For the last four months, he’s been paying rent and sleeping in a friend’s dining room near Hillside Mall.

But trying to find a one-bedroom or bachelor suite for around $850 on a bus route has been a challenge.

Siegner has called numerous places for rent on her brother’s behalf that he’s found on sites such as Craigslist and Kijiji, and never receives call backs.

She’s inquired about renting hotel or motel rooms, but said they charge anywhere from $1,700 to $1,900 a month – hundreds of dollars above what her brother can afford to pay.

If Siegner’s brother can’t find housing, he’s fearful he’ll be out on the streets one day.

“I’m depressed and frustrated,” he said.

Siegner said they’re simply asking for an opportunity.

“He doesn’t even have the opportunity for a meeting. He really needs to find a place to live. It’s wreaking havoc on his mental state. It’s very depressing for him,” she said.

“We’re just asking for a chance. See us, meet us, let us have a look at the place, take our backgrounds … We just pray there’s somebody out there that will help.”

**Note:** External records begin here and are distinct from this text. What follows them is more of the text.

/-! ### setFoot -/

@[simp] theorem State.setFoot_agenda (s : State) (n : Nat) (f : Footing) : (s.setFoot n f).agenda = s.agenda := rfl
@[simp] theorem State.setFoot_cur (s : State) (n : Nat) (f : Footing) : (s.setFoot n f).cur = s.cur := rfl
@[simp] theorem State.setFoot_time (s : State) (n : Nat) (f : Footing) : (s.setFoot n f).time = s.time := rfl
@[simp] theorem State.setFoot_cycle (s : State) (n : Nat) (f : Footing) : (s.setFoot n f).cycle = s.cycle := rfl
@[simp] theorem State.setFoot_picks (s : State) (n : Nat) (f : Footing) : (s.setFoot n f).picks = s.picks := rfl
@[simp] theorem State.setFoot_fours (s : State) (n : Nat) (f : Footing) : (s.setFoot n f).fours = s.fours := rfl
@[simp] theorem State.setFoot_gnext (s : State) (n : Nat) (f : Footing) : (s.setFoot n f).gnext = s.gnext := rfl
@[simp] theorem State.setFoot_acted (s : State) (n : Nat) (f : Footing) : (s.setFoot n f).acted = s.acted := rfl
@[simp] theorem State.setFoot_free (s : State) (n : Nat) (f : Footing) : (s.setFoot n f).free = s.free := rfl
@[simp] theorem State.setFoot_nextId (s : State) (n : Nat) (f : Footing) : (s.setFoot n f).nextId = s.nextId := rfl
@[simp] theorem State.setFoot_gangs (s : State) (n : Nat) (f : Footing) : (s.setFoot n f).gangs = s.gangs := rfl
@[simp] theorem State.setFoot_bricks (s : State) (n : Nat) (f : Footing) : (s.setFoot n f).bricks = s.bricks := rfl
@[simp] theorem State.setFoot_courses (s : State) (n : Nat) (f : Footing) : (s.setFoot n f).courses = s.courses := rfl
@[simp] theorem State.setFoot_walls (s : State) (n : Nat) (f : Footing) : (s.setFoot n f).walls = s.walls := rfl
@[simp] theorem State.setFoot_sets (s : State) (n : Nat) (f : Footing) : (s.setFoot n f).sets = s.sets := rfl
@[simp] theorem State.setFoot_nofit (s : State) (n : Nat) (f : Footing) : (s.setFoot n f).nofit = s.nofit := rfl
@[simp] theorem State.setFoot_cores (s : State) (n : Nat) (f : Footing) : (s.setFoot n f).cores = s.cores := rfl
@[simp] theorem State.setFoot_groups (s : State) (n : Nat) (f : Footing) : (s.setFoot n f).groups = s.groups := rfl
@[simp] theorem State.setFoot_slices (s : State) (n : Nat) (f : Footing) : (s.setFoot n f).slices = s.slices := rfl
@[simp] theorem State.setFoot_tlb (s : State) (n : Nat) (f : Footing) : (s.setFoot n f).tlb = s.tlb := rfl
@[simp] theorem State.setFoot_gtlb (s : State) (n : Nat) (f : Footing) : (s.setFoot n f).gtlb = s.gtlb := rfl
@[simp] theorem State.setFoot_walks (s : State) (n : Nat) (f : Footing) : (s.setFoot n f).walks = s.walks := rfl
@[simp] theorem State.setFoot_l1 (s : State) (n : Nat) (f : Footing) : (s.setFoot n f).l1 = s.l1 := rfl
@[simp] theorem State.setFoot_images (s : State) (n : Nat) (f : Footing) : (s.setFoot n f).images = s.images := rfl
@[simp] theorem State.setFoot_reqs (s : State) (n : Nat) (f : Footing) : (s.setFoot n f).reqs = s.reqs := rfl
@[simp] theorem State.setFoot_lates (s : State) (n : Nat) (f : Footing) : (s.setFoot n f).lates = s.lates := rfl
@[simp] theorem State.setFoot_writes (s : State) (n : Nat) (f : Footing) : (s.setFoot n f).writes = s.writes := rfl
@[simp] theorem State.setFoot_wtags (s : State) (n : Nat) (f : Footing) : (s.setFoot n f).wtags = s.wtags := rfl
@[simp] theorem State.setFoot_orders (s : State) (n : Nat) (f : Footing) : (s.setFoot n f).orders = s.orders := rfl
@[simp] theorem State.setFoot_copies (s : State) (n : Nat) (f : Footing) : (s.setFoot n f).copies = s.copies := rfl
@[simp] theorem State.setFoot_mcreqs (s : State) (n : Nat) (f : Footing) : (s.setFoot n f).mcreqs = s.mcreqs := rfl
@[simp] theorem State.setFoot_mcholds (s : State) (n : Nat) (f : Footing) : (s.setFoot n f).mcholds = s.mcholds := rfl
@[simp] theorem State.setFoot_mctests (s : State) (n : Nat) (f : Footing) : (s.setFoot n f).mctests = s.mctests := rfl
@[simp] theorem State.setFoot_fills (s : State) (n : Nat) (f : Footing) : (s.setFoot n f).fills = s.fills := rfl
@[simp] theorem State.setFoot_idxops (s : State) (n : Nat) (f : Footing) : (s.setFoot n f).idxops = s.idxops := rfl
@[simp] theorem State.setFoot_samples (s : State) (n : Nat) (f : Footing) : (s.setFoot n f).samples = s.samples := rfl
@[simp] theorem State.setFoot_matArrivals (s : State) (n : Nat) (f : Footing) : (s.setFoot n f).matArrivals = s.matArrivals := rfl
@[simp] theorem State.setFoot_savedMat (s : State) (n : Nat) (f : Footing) : (s.setFoot n f).savedMat = s.savedMat := rfl
@[simp] theorem State.setFoot_savedQuant (s : State) (n : Nat) (f : Footing) : (s.setFoot n f).savedQuant = s.savedQuant := rfl
@[simp] theorem State.setFoot_flits (s : State) (n : Nat) (f : Footing) : (s.setFoot n f).flits = s.flits := rfl
@[simp] theorem State.setFoot_leads (s : State) (n : Nat) (f : Footing) : (s.setFoot n f).leads = s.leads := rfl
@[simp] theorem State.setFoot_queues (s : State) (n : Nat) (f : Footing) : (s.setFoot n f).queues = s.queues := rfl
@[simp] theorem State.setFoot_ovf (s : State) (n : Nat) (f : Footing) : (s.setFoot n f).ovf = s.ovf := rfl
@[simp] theorem State.setFoot_unitHolds (s : State) (n : Nat) (f : Footing) : (s.setFoot n f).unitHolds = s.unitHolds := rfl
@[simp] theorem State.setFoot_engines (s : State) (n : Nat) (f : Footing) : (s.setFoot n f).engines = s.engines := rfl
@[simp] theorem State.setFoot_streams (s : State) (n : Nat) (f : Footing) : (s.setFoot n f).streams = s.streams := rfl
@[simp] theorem State.setFoot_pool (s : State) (n : Nat) (f : Footing) : (s.setFoot n f).pool = s.pool := rfl
@[simp] theorem State.setFoot_peers (s : State) (n : Nat) (f : Footing) : (s.setFoot n f).peers = s.peers := rfl
@[simp] theorem State.setFoot_marks (s : State) (n : Nat) (f : Footing) : (s.setFoot n f).marks = s.marks := rfl
@[simp] theorem State.setFoot_sent (s : State) (n : Nat) (f : Footing) : (s.setFoot n f).sent = s.sent := rfl
@[simp] theorem State.setFoot_sys (s : State) (n : Nat) (f : Footing) : (s.setFoot n f).sys = s.sys := rfl
@[simp] theorem State.setFoot_core (s : State) (n : Nat) (f : Footing) (c : Nat) :
    (s.setFoot n f).core c = s.core c := rfl
@[simp] theorem State.setFoot_group (s : State) (n : Nat) (f : Footing) (i : Nat) :
    (s.setFoot n f).group i = s.group i := rfl
@[simp] theorem State.setFoot_gangOpt (s : State) (n : Nat) (f : Footing) (i : Nat) :
    (s.setFoot n f).gang? i = s.gang? i := rfl
@[simp] theorem State.setFoot_gangAt (s : State) (n : Nat) (f : Footing) (c p : Nat) :
    (s.setFoot n f).gangAt c p = s.gangAt c p := rfl
@[simp] theorem State.setFoot_brickOpt (s : State) (n : Nat) (f : Footing) (k : BKey) :
    (s.setFoot n f).brick? k = s.brick? k := rfl
@[simp] theorem State.setFoot_courseOpt (s : State) (n : Nat) (f : Footing) (k : CKey) :
    (s.setFoot n f).course? k = s.course? k := rfl
@[simp] theorem State.setFoot_wallOpt (s : State) (n : Nat) (f : Footing) (i : Nat) :
    (s.setFoot n f).wall? i = s.wall? i := rfl
@[simp] theorem State.setFoot_asidOf (s : State) (n : Nat) (f : Footing) (i : Nat) :
    (s.setFoot n f).asidOf i = s.asidOf i := rfl
@[simp] theorem State.setFoot_headerOpt (s : State) (n : Nat) (f : Footing) (i : Nat) :
    (s.setFoot n f).header? i = s.header? i := rfl
@[simp] theorem State.setFoot_setOpt (s : State) (n : Nat) (f : Footing) (w i : Nat) :
    (s.setFoot n f).set? w i = s.set? w i := rfl
@[simp] theorem State.setFoot_streamOpt (s : State) (n : Nat) (f : Footing) (i : Nat) :
    (s.setFoot n f).stream? i = s.stream? i := rfl

/-! ### setMem -/

@[simp] theorem State.setMem_agenda (s : State) (n : Nat) (m : Memory) : (s.setMem n m).agenda = s.agenda := rfl
@[simp] theorem State.setMem_cur (s : State) (n : Nat) (m : Memory) : (s.setMem n m).cur = s.cur := rfl
@[simp] theorem State.setMem_time (s : State) (n : Nat) (m : Memory) : (s.setMem n m).time = s.time := rfl
@[simp] theorem State.setMem_cycle (s : State) (n : Nat) (m : Memory) : (s.setMem n m).cycle = s.cycle := rfl
@[simp] theorem State.setMem_picks (s : State) (n : Nat) (m : Memory) : (s.setMem n m).picks = s.picks := rfl
@[simp] theorem State.setMem_fours (s : State) (n : Nat) (m : Memory) : (s.setMem n m).fours = s.fours := rfl
@[simp] theorem State.setMem_gnext (s : State) (n : Nat) (m : Memory) : (s.setMem n m).gnext = s.gnext := rfl
@[simp] theorem State.setMem_acted (s : State) (n : Nat) (m : Memory) : (s.setMem n m).acted = s.acted := rfl
@[simp] theorem State.setMem_free (s : State) (n : Nat) (m : Memory) : (s.setMem n m).free = s.free := rfl
@[simp] theorem State.setMem_nextId (s : State) (n : Nat) (m : Memory) : (s.setMem n m).nextId = s.nextId := rfl
@[simp] theorem State.setMem_gangs (s : State) (n : Nat) (m : Memory) : (s.setMem n m).gangs = s.gangs := rfl
@[simp] theorem State.setMem_bricks (s : State) (n : Nat) (m : Memory) : (s.setMem n m).bricks = s.bricks := rfl
@[simp] theorem State.setMem_courses (s : State) (n : Nat) (m : Memory) : (s.setMem n m).courses = s.courses := rfl
@[simp] theorem State.setMem_walls (s : State) (n : Nat) (m : Memory) : (s.setMem n m).walls = s.walls := rfl
@[simp] theorem State.setMem_sets (s : State) (n : Nat) (m : Memory) : (s.setMem n m).sets = s.sets := rfl
@[simp] theorem State.setMem_nofit (s : State) (n : Nat) (m : Memory) : (s.setMem n m).nofit = s.nofit := rfl
@[simp] theorem State.setMem_cores (s : State) (n : Nat) (m : Memory) : (s.setMem n m).cores = s.cores := rfl
@[simp] theorem State.setMem_groups (s : State) (n : Nat) (m : Memory) : (s.setMem n m).groups = s.groups := rfl
@[simp] theorem State.setMem_slices (s : State) (n : Nat) (m : Memory) : (s.setMem n m).slices = s.slices := rfl
@[simp] theorem State.setMem_tlb (s : State) (n : Nat) (m : Memory) : (s.setMem n m).tlb = s.tlb := rfl
@[simp] theorem State.setMem_gtlb (s : State) (n : Nat) (m : Memory) : (s.setMem n m).gtlb = s.gtlb := rfl
@[simp] theorem State.setMem_walks (s : State) (n : Nat) (m : Memory) : (s.setMem n m).walks = s.walks := rfl
@[simp] theorem State.setMem_l1 (s : State) (n : Nat) (m : Memory) : (s.setMem n m).l1 = s.l1 := rfl
@[simp] theorem State.setMem_images (s : State) (n : Nat) (m : Memory) : (s.setMem n m).images = s.images := rfl
@[simp] theorem State.setMem_reqs (s : State) (n : Nat) (m : Memory) : (s.setMem n m).reqs = s.reqs := rfl
@[simp] theorem State.setMem_lates (s : State) (n : Nat) (m : Memory) : (s.setMem n m).lates = s.lates := rfl
@[simp] theorem State.setMem_writes (s : State) (n : Nat) (m : Memory) : (s.setMem n m).writes = s.writes := rfl
@[simp] theorem State.setMem_wtags (s : State) (n : Nat) (m : Memory) : (s.setMem n m).wtags = s.wtags := rfl
@[simp] theorem State.setMem_orders (s : State) (n : Nat) (m : Memory) : (s.setMem n m).orders = s.orders := rfl
@[simp] theorem State.setMem_copies (s : State) (n : Nat) (m : Memory) : (s.setMem n m).copies = s.copies := rfl
@[simp] theorem State.setMem_mcreqs (s : State) (n : Nat) (m : Memory) : (s.setMem n m).mcreqs = s.mcreqs := rfl
@[simp] theorem State.setMem_mcholds (s : State) (n : Nat) (m : Memory) : (s.setMem n m).mcholds = s.mcholds := rfl
@[simp] theorem State.setMem_mctests (s : State) (n : Nat) (m : Memory) : (s.setMem n m).mctests = s.mctests := rfl
@[simp] theorem State.setMem_fills (s : State) (n : Nat) (m : Memory) : (s.setMem n m).fills = s.fills := rfl
@[simp] theorem State.setMem_idxops (s : State) (n : Nat) (m : Memory) : (s.setMem n m).idxops = s.idxops := rfl
@[simp] theorem State.setMem_samples (s : State) (n : Nat) (m : Memory) : (s.setMem n m).samples = s.samples := rfl
@[simp] theorem State.setMem_matArrivals (s : State) (n : Nat) (m : Memory) : (s.setMem n m).matArrivals = s.matArrivals := rfl
@[simp] theorem State.setMem_savedMat (s : State) (n : Nat) (m : Memory) : (s.setMem n m).savedMat = s.savedMat := rfl
@[simp] theorem State.setMem_savedQuant (s : State) (n : Nat) (m : Memory) : (s.setMem n m).savedQuant = s.savedQuant := rfl
@[simp] theorem State.setMem_flits (s : State) (n : Nat) (m : Memory) : (s.setMem n m).flits = s.flits := rfl
@[simp] theorem State.setMem_leads (s : State) (n : Nat) (m : Memory) : (s.setMem n m).leads = s.leads := rfl
@[simp] theorem State.setMem_queues (s : State) (n : Nat) (m : Memory) : (s.setMem n m).queues = s.queues := rfl
@[simp] theorem State.setMem_ovf (s : State) (n : Nat) (m : Memory) : (s.setMem n m).ovf = s.ovf := rfl
@[simp] theorem State.setMem_unitHolds (s : State) (n : Nat) (m : Memory) : (s.setMem n m).unitHolds = s.unitHolds := rfl
@[simp] theorem State.setMem_engines (s : State) (n : Nat) (m : Memory) : (s.setMem n m).engines = s.engines := rfl
@[simp] theorem State.setMem_streams (s : State) (n : Nat) (m : Memory) : (s.setMem n m).streams = s.streams := rfl
@[simp] theorem State.setMem_pool (s : State) (n : Nat) (m : Memory) : (s.setMem n m).pool = s.pool := rfl
@[simp] theorem State.setMem_peers (s : State) (n : Nat) (m : Memory) : (s.setMem n m).peers = s.peers := rfl
@[simp] theorem State.setMem_marks (s : State) (n : Nat) (m : Memory) : (s.setMem n m).marks = s.marks := rfl
@[simp] theorem State.setMem_sent (s : State) (n : Nat) (m : Memory) : (s.setMem n m).sent = s.sent := rfl
@[simp] theorem State.setMem_sys (s : State) (n : Nat) (m : Memory) : (s.setMem n m).sys = s.sys := rfl
@[simp] theorem State.setMem_core (s : State) (n : Nat) (m : Memory) (c : Nat) :
    (s.setMem n m).core c = s.core c := rfl
@[simp] theorem State.setMem_group (s : State) (n : Nat) (m : Memory) (i : Nat) :
    (s.setMem n m).group i = s.group i := rfl
@[simp] theorem State.setMem_gangOpt (s : State) (n : Nat) (m : Memory) (i : Nat) :
    (s.setMem n m).gang? i = s.gang? i := rfl
@[simp] theorem State.setMem_gangAt (s : State) (n : Nat) (m : Memory) (c p : Nat) :
    (s.setMem n m).gangAt c p = s.gangAt c p := rfl
@[simp] theorem State.setMem_brickOpt (s : State) (n : Nat) (m : Memory) (k : BKey) :
    (s.setMem n m).brick? k = s.brick? k := rfl
@[simp] theorem State.setMem_courseOpt (s : State) (n : Nat) (m : Memory) (k : CKey) :
    (s.setMem n m).course? k = s.course? k := rfl
@[simp] theorem State.setMem_wallOpt (s : State) (n : Nat) (m : Memory) (i : Nat) :
    (s.setMem n m).wall? i = s.wall? i := rfl
@[simp] theorem State.setMem_asidOf (s : State) (n : Nat) (m : Memory) (i : Nat) :
    (s.setMem n m).asidOf i = s.asidOf i := rfl
@[simp] theorem State.setMem_headerOpt (s : State) (n : Nat) (m : Memory) (i : Nat) :
    (s.setMem n m).header? i = s.header? i := rfl
@[simp] theorem State.setMem_setOpt (s : State) (n : Nat) (m : Memory) (w i : Nat) :
    (s.setMem n m).set? w i = s.set? w i := rfl
@[simp] theorem State.setMem_streamOpt (s : State) (n : Nat) (m : Memory) (i : Nat) :
    (s.setMem n m).stream? i = s.stream? i := rfl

Dawn and her brother are not alone in their search for a place to rent. With the vacancy rate hoovering at 0.5 per cent in Greater Victoria, Jim Franklin said many on income assistance are struggling to find places to rent at affordable prices.

“A lot of people can’t find anything and can’t afford it,” said Franklin, head advocate with the Action Committee of People with Disabilities.